/-- Along the canonical order the codes, read as left-aligned fractions, rise by at least a unit
(42_code_assigner.md R136). -/
theorem canonValue_step {a b : Byte} (ha : 0 < len a) (hb : 0 < len b) (hne : a ≠ b) (h : canonBefore len a b) :
    len a ≤ len b ∧ (canonValue len a + 1) * 2 ^ (len b - len a) ≤ canonValue len b := by
  obtain ⟨l, l₃, e⟩ := List.append_of_mem (mem_canonOrder.2 hb)
  have hal : a ∈ l := by
    rw [(before_perm e).mem_iff, List.mem_filter]
    simpa [mem_allBytes, ha] using ⟨hne, h⟩
  obtain ⟨l₁, l₂, rfl⟩ := List.append_of_mem hal
  have e' : canonOrder len = l₁ ++ a :: (l₂ ++ b :: l₃) := by rw [e]; simp
  have hle := canonOrder_lengths len
  have hab : len a ≤ len b := by
    simp only [canonBefore] at h; omega
  refine ⟨hab, ?_⟩
  rw [← units_before e, ← units_before e', Nat.add_mul, units_shift _ hab, units_append]
  · simp only [units, List.map_cons, List.sum_cons]
    omega
  · intro x hx
    rw [e', List.pairwise_append] at hle
    exact hle.2.2 x hx a (List.mem_cons_self ..)

/-- The first code is all zeros (42_code_assigner.md R135). -/
theorem canonValue_first {a : Byte} (h : CanonFirst len a) : canonValue len a = 0 := by
  have : (allBytes.filter fun c => decide (0 < len c ∧ c ≠ a ∧ canonBefore len c a)) = [] := by
    rw [List.filter_eq_nil_iff]
    intro c _ hc
    simp only [decide_eq_true_eq] at hc
    exact hc.2.1 (canonBefore_antisymm hc.2.2 (h.2 c hc.1))
  rw [canonValue, this]
  rfl

/-- The next code is the one before plus 1, shifted left by the increase in length (42_code_assigner.md R135). -/
theorem canonValue_next {a b : Byte} (h : CanonNext len a b) :
    canonValue len b = (canonValue len a + 1) * 2 ^ (len b - len a) := by
  obtain ⟨ha, hb, hne, hab, hall⟩ := h
  obtain ⟨l, l₃, e⟩ := List.append_of_mem (mem_canonOrder.2 hb)
  have hal : a ∈ l := by
    rw [(before_perm e).mem_iff, List.mem_filter]
    simpa [mem_allBytes, ha] using ⟨hne, hab⟩
  obtain ⟨l₁, l₂, rfl⟩ := List.append_of_mem hal
  have e' : canonOrder len = l₁ ++ a :: (l₂ ++ b :: l₃) := by rw [e]; simp
  have hnil : l₂ = [] := by
    by_contra hcon
    obtain ⟨x, hx⟩ := List.exists_mem_of_ne_nil l₂ hcon
    have hp := canonOrder_pairwise len
    have hn := canonOrder_nodup len
    rw [e'] at hp hn
    rw [List.pairwise_append] at hp
    rw [List.nodup_append] at hn
    obtain ⟨-, hp, -⟩ := hp
    obtain ⟨-, hn, -⟩ := hn
    rw [List.pairwise_cons, List.pairwise_append] at hp
    rw [List.nodup_cons, List.nodup_append] at hn
    have hxm : x ∈ l₂ ++ b :: l₃ := List.mem_append_left _ hx
    have hxa := hp.1 x hxm
    have hxb := hp.2.2.2 x hx b (List.mem_cons_self ..)
    have hx0 : 0 < len x := mem_canonOrder.1 (by rw [e']; exact List.mem_append_right _ (List.mem_cons_of_mem _ hxm))
    rcases hall x hx0 with h | h
    · rw [canonBefore_antisymm h hxa] at hxm
      exact hn.1 hxm
    · exact hn.2.2.2 x hx b (List.mem_cons_self ..) (canonBefore_antisymm hxb h)
  subst hnil
  have hle := canonOrder_lengths len
  have hab' : len a ≤ len b := by
    simp only [canonBefore] at hab; omega
  rw [← units_before e, ← units_before e', Nat.add_mul, units_shift _ hab', units_append]
  · simp [units]
  · intro x hx
    rw [e', List.pairwise_append] at hle
    exact hle.2.2 x hx a (List.mem_cons_self ..)

/-- The canonical code is prefix-free (42_code_assigner.md R136). -/
theorem canonTable_prefixFree {len : Byte → Nat} (h : kraftSum len ≤ 1) : PrefixFree (canonTable len) := by
  intro a b ca cb hne ha hb hpre
  unfold canonTable at ha hb
  split at ha <;> split at hb <;> try contradiction
  rename_i ha0 hb0
  cases ha; cases hb
  have hva := canonValue_lt h ha0
  have hvb := canonValue_lt h hb0
  obtain ⟨hl, hv⟩ := bitsOf_prefix hva hvb hpre
  rcases canonBefore_total (len := len) a b with hab | hba
  · have := (canonValue_step ha0 hb0 hne hab).2
    rw [hv] at this
    have h2 := Nat.div_add_mod (canonValue len b) (2 ^ (len b - len a))
    have h3 := Nat.mod_lt (canonValue len b) (Nat.two_pow_pos (len b - len a))
    rw [Nat.add_mul, one_mul, Nat.mul_comm] at this
    omega
  · have hba' := canonValue_step hb0 ha0 hne.symm hba
    have el : len a = len b := le_antisymm hl hba'.1
    rw [el, Nat.sub_self, pow_zero, Nat.div_one] at hv
    have := hba'.2
    rw [el, Nat.sub_self, pow_zero, mul_one] at this
    omega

* * *

#### WHAT IS REQUIRED:
Copy out each line of the data that includes the string "rcases".

#### SOLUTION FOR THIS TASK:
    rcases hall x hx0 with h | h
  rcases canonBefore_total (len := len) a b with hab | hba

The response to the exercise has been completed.